### WHAT NEEDS TO BE DONE
Please copy out each line of the listing that contains the word "freshWriter".

### EXTRACTED ENTRIES
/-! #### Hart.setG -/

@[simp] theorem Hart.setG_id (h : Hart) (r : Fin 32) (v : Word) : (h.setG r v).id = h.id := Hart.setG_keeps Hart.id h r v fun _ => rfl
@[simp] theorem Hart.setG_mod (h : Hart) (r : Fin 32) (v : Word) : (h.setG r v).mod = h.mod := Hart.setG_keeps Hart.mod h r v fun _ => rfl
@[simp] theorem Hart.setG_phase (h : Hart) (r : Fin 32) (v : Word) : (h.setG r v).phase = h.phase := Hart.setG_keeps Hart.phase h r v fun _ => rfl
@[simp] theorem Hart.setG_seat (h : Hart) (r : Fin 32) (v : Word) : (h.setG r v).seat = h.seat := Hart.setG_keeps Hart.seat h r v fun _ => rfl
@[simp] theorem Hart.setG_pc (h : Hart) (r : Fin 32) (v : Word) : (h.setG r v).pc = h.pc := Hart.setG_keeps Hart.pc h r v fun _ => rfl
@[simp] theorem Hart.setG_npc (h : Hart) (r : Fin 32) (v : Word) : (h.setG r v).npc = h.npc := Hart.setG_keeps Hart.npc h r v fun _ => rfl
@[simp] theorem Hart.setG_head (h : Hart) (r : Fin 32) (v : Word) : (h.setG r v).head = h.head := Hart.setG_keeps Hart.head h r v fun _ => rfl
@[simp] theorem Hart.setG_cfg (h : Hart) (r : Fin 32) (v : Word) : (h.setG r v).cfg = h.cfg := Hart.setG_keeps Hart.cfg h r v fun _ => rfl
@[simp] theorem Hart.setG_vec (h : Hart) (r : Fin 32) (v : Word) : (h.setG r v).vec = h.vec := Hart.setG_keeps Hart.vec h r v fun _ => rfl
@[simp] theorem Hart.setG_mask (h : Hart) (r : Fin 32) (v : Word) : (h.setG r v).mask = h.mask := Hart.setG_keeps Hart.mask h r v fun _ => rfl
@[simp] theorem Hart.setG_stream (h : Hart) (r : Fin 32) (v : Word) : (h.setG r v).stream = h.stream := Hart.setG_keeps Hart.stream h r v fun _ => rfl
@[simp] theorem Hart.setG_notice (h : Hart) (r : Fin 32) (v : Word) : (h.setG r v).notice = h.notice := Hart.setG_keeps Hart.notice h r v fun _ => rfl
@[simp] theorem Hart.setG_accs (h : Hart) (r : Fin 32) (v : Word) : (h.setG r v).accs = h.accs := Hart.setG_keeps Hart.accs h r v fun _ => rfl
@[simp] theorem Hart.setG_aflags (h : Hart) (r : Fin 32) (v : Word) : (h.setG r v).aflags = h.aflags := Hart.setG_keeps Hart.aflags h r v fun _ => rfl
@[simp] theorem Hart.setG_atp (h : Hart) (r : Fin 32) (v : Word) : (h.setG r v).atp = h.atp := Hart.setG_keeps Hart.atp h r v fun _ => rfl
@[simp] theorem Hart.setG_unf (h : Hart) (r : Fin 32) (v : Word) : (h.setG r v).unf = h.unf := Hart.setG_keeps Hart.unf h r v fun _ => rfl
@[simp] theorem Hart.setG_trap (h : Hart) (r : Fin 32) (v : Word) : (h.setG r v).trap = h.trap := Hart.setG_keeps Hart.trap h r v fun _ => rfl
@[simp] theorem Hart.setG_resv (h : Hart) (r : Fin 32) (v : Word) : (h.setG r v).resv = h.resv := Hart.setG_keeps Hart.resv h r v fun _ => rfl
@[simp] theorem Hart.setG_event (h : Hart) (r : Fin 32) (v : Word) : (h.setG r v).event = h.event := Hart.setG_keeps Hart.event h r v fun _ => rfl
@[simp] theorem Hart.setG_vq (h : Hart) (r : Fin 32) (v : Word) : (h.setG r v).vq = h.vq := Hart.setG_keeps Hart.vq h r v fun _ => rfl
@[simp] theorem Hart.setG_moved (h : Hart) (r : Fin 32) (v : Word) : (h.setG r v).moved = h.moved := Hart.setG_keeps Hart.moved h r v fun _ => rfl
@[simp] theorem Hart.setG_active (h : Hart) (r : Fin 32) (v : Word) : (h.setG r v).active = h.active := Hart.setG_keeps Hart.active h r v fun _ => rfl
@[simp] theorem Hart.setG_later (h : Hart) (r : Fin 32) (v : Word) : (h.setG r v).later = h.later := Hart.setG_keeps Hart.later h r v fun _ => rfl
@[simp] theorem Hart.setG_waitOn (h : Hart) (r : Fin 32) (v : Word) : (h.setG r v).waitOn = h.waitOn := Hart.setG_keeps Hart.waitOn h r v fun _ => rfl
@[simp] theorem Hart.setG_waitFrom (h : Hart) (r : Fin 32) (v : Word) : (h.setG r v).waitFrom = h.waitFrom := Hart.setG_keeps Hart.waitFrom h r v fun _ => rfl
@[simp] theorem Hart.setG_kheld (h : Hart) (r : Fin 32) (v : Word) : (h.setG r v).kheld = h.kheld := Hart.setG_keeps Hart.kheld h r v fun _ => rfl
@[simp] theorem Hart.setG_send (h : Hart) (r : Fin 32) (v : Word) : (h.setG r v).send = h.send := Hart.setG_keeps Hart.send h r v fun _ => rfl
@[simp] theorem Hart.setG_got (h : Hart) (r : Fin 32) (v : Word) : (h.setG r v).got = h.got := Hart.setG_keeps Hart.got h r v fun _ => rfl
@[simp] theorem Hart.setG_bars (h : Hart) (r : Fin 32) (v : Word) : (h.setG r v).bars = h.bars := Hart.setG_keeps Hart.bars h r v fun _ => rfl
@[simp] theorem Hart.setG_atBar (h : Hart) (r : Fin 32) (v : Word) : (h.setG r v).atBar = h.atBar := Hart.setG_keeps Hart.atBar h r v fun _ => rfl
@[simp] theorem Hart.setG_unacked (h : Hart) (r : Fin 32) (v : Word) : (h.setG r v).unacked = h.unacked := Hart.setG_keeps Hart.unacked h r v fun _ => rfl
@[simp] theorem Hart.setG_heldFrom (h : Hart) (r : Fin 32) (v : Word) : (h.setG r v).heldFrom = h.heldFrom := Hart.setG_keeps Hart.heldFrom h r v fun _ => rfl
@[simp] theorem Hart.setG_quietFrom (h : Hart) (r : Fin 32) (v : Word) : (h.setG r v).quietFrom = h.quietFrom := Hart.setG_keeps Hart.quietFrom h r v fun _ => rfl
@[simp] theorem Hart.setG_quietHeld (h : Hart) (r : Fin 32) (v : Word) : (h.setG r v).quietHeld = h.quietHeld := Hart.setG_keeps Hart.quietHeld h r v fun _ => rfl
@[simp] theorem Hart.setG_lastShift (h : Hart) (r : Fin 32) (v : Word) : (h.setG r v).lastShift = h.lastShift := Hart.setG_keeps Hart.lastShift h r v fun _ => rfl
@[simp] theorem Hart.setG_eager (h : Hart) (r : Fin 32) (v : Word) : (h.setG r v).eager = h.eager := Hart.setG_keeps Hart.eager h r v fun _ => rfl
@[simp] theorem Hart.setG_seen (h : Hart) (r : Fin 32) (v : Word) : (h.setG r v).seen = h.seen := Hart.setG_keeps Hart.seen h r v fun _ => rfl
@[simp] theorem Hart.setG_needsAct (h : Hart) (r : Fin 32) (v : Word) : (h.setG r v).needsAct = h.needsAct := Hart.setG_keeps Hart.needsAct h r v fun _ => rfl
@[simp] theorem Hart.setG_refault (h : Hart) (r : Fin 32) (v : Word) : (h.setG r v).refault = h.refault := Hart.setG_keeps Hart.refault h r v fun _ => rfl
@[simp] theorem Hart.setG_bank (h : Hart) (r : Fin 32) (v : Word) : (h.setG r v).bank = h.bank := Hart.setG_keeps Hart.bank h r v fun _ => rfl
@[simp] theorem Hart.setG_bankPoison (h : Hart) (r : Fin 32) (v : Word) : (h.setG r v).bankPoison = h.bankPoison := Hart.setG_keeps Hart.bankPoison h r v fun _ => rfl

==

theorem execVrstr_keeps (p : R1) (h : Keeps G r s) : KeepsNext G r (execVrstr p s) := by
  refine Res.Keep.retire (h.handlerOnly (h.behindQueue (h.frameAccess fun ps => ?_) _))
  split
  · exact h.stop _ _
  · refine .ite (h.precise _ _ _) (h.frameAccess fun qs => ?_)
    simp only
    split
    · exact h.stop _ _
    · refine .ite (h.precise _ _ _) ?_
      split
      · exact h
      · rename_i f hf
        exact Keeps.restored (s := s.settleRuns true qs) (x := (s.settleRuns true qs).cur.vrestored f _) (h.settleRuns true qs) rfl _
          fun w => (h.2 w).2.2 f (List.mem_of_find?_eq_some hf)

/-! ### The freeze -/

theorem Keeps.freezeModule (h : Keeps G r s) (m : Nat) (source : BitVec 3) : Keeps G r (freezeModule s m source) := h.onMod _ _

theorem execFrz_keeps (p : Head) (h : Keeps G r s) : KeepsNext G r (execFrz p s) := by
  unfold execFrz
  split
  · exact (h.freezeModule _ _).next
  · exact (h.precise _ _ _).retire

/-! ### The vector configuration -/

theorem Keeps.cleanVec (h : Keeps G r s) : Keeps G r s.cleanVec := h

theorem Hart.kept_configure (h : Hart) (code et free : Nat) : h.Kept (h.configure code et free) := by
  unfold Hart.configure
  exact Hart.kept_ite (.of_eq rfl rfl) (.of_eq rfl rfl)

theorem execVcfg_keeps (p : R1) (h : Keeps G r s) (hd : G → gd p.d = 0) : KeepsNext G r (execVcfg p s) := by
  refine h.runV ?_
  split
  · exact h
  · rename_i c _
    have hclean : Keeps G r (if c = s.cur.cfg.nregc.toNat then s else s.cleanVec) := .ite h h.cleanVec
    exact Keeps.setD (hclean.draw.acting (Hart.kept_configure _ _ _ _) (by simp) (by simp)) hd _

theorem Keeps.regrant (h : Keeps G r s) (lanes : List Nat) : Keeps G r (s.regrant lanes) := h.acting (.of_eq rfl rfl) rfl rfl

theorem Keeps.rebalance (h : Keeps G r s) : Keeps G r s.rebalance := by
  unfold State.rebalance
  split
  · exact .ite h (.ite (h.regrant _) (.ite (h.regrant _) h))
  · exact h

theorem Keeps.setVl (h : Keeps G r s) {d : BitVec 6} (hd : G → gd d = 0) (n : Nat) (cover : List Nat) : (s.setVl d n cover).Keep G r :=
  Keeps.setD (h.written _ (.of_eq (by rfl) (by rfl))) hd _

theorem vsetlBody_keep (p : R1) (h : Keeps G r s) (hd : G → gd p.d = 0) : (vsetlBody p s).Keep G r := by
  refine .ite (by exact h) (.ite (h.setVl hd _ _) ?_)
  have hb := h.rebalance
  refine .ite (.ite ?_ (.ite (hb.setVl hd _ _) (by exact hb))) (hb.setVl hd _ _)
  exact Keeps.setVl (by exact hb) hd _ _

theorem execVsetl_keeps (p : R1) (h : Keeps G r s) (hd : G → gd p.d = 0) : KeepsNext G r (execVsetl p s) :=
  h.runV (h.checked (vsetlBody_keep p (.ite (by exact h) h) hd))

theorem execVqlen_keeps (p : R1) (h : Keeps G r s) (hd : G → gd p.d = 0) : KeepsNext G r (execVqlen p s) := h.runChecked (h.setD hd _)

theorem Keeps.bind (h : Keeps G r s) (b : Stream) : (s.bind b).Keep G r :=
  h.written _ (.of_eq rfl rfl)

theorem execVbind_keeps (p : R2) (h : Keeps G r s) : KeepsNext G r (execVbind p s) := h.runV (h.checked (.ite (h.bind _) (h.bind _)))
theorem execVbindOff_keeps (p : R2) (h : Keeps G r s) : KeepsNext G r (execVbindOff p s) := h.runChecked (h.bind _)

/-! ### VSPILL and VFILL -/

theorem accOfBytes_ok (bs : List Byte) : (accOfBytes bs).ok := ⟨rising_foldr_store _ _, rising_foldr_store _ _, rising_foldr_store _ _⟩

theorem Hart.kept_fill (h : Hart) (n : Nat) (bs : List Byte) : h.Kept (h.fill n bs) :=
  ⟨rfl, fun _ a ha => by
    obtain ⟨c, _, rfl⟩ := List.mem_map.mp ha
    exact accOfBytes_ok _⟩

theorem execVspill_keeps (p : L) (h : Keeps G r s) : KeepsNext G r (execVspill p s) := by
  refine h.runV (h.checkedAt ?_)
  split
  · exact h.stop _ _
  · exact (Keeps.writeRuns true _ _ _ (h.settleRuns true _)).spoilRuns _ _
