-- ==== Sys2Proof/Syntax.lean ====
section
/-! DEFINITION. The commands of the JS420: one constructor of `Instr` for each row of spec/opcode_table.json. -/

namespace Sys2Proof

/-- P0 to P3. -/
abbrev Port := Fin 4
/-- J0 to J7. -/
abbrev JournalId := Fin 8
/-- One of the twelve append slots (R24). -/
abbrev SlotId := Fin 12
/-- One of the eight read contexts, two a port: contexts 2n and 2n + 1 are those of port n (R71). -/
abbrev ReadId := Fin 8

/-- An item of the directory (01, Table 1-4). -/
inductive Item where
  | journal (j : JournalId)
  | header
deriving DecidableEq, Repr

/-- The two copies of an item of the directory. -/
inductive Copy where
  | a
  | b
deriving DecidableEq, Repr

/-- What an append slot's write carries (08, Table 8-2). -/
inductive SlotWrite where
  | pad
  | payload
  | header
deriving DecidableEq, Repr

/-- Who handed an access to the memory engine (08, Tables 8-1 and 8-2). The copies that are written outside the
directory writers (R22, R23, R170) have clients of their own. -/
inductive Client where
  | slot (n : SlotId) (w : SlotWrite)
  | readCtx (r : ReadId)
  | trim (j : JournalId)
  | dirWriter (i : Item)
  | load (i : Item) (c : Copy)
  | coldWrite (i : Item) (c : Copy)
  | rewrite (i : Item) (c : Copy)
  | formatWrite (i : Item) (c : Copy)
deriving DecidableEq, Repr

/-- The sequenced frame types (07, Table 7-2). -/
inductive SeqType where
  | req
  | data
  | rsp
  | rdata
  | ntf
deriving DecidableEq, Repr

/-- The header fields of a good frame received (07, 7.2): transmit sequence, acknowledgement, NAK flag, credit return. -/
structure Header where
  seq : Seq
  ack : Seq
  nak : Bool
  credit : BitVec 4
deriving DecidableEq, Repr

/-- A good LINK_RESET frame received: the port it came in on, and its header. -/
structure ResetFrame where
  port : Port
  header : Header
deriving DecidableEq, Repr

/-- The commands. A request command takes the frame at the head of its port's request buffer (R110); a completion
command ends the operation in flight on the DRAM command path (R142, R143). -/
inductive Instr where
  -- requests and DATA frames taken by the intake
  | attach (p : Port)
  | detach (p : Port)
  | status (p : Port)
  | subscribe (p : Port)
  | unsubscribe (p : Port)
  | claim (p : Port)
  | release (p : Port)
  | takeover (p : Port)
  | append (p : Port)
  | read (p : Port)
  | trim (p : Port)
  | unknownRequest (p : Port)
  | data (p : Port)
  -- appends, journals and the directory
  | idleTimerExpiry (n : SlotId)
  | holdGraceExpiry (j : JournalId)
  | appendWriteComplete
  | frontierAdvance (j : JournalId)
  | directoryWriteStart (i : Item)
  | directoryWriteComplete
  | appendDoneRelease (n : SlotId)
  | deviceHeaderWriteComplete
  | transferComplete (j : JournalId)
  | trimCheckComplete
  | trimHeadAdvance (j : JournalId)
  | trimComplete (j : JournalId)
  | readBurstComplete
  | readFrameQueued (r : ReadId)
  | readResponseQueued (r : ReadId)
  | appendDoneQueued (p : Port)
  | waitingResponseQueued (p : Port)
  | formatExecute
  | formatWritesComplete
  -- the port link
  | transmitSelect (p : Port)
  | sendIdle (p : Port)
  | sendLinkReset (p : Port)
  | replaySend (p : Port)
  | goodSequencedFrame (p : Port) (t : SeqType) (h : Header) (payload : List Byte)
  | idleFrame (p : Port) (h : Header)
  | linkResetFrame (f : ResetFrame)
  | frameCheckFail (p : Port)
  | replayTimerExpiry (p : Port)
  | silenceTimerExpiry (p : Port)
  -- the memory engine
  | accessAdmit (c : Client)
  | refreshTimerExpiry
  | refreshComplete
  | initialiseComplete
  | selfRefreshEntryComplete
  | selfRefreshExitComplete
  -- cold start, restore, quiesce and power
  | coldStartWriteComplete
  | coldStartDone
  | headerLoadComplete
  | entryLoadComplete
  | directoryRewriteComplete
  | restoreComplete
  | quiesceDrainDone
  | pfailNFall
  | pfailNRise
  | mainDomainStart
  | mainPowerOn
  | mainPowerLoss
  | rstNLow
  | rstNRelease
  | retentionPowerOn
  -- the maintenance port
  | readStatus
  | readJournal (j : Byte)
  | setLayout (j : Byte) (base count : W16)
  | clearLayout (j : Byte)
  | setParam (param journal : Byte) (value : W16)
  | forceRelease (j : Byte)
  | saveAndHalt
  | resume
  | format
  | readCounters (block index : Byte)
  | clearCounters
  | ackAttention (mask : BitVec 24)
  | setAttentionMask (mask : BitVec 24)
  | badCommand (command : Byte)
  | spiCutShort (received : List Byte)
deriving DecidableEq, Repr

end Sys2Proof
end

---

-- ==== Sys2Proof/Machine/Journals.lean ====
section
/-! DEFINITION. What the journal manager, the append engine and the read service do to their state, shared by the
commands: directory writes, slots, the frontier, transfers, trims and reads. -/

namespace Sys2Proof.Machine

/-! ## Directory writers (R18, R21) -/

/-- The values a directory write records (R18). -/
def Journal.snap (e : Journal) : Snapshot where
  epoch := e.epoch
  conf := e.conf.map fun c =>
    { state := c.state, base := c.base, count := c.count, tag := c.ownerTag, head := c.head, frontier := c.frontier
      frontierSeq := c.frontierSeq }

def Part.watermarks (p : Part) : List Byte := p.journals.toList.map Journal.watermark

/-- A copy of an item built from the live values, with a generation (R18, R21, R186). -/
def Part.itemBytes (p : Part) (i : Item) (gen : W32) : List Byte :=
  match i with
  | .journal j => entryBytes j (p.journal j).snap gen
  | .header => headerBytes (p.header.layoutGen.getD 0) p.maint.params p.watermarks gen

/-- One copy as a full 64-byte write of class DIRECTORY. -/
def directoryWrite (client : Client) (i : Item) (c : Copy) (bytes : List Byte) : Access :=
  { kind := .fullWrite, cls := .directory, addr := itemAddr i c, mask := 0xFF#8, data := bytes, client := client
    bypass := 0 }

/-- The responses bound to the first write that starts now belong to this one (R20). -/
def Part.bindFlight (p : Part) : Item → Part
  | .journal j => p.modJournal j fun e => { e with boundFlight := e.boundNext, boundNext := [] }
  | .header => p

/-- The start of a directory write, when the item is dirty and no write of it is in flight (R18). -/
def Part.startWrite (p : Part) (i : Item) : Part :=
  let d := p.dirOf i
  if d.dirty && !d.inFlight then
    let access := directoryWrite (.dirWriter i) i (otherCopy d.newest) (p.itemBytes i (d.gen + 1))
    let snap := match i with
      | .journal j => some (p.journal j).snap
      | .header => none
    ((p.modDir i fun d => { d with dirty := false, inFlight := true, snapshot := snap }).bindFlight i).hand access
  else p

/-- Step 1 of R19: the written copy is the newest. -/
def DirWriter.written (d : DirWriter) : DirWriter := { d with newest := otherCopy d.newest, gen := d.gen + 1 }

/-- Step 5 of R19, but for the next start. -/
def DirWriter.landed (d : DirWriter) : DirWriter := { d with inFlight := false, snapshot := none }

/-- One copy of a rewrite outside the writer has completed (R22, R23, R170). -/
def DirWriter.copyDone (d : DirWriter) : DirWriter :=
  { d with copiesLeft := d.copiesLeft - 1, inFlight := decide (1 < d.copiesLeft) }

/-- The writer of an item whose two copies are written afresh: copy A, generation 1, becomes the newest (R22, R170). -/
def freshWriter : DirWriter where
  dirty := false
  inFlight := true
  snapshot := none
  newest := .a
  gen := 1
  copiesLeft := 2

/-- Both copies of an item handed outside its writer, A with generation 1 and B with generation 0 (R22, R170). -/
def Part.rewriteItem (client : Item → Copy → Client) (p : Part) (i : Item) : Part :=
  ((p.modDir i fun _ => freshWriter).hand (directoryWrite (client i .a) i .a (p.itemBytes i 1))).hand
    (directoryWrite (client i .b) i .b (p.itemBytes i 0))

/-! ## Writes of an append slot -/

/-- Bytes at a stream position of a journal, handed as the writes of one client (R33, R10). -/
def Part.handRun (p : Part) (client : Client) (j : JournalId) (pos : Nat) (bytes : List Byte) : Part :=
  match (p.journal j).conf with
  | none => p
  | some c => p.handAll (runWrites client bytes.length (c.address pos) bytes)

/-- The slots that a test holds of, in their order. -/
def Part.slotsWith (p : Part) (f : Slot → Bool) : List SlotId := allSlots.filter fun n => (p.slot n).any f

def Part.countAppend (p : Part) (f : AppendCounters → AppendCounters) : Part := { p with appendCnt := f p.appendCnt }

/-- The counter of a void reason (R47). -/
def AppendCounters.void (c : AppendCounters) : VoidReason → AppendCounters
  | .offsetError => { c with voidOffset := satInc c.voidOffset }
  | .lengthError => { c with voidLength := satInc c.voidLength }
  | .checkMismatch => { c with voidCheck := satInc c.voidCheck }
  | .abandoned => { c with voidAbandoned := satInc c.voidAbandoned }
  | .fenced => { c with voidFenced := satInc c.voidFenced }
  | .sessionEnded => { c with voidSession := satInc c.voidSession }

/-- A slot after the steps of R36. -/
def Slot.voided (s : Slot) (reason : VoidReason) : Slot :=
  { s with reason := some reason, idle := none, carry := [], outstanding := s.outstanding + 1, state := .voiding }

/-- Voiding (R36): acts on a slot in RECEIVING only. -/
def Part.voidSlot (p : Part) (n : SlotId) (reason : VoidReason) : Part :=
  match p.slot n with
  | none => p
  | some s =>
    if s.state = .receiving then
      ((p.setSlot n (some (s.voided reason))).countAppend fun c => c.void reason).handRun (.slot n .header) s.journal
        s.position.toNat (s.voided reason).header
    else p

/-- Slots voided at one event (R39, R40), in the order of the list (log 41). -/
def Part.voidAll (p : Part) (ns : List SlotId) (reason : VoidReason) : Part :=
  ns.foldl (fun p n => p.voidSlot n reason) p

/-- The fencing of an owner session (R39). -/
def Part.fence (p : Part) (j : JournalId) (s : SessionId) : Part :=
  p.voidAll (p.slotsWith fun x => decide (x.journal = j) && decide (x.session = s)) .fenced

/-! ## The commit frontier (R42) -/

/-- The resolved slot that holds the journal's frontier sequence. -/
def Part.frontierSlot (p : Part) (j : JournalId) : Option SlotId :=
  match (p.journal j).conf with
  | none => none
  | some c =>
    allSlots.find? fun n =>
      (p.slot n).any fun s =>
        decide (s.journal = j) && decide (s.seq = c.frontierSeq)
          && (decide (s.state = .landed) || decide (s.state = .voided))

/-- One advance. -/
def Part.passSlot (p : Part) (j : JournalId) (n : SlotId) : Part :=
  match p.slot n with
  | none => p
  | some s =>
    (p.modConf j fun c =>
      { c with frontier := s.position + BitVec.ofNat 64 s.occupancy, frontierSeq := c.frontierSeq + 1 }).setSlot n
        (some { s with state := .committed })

### ANSWER FOR THIS EXERCISE
def freshWriter : DirWriter where
  ((p.modDir i fun _ => freshWriter).hand (directoryWrite (client i .a) i .a (p.itemBytes i 1))).hand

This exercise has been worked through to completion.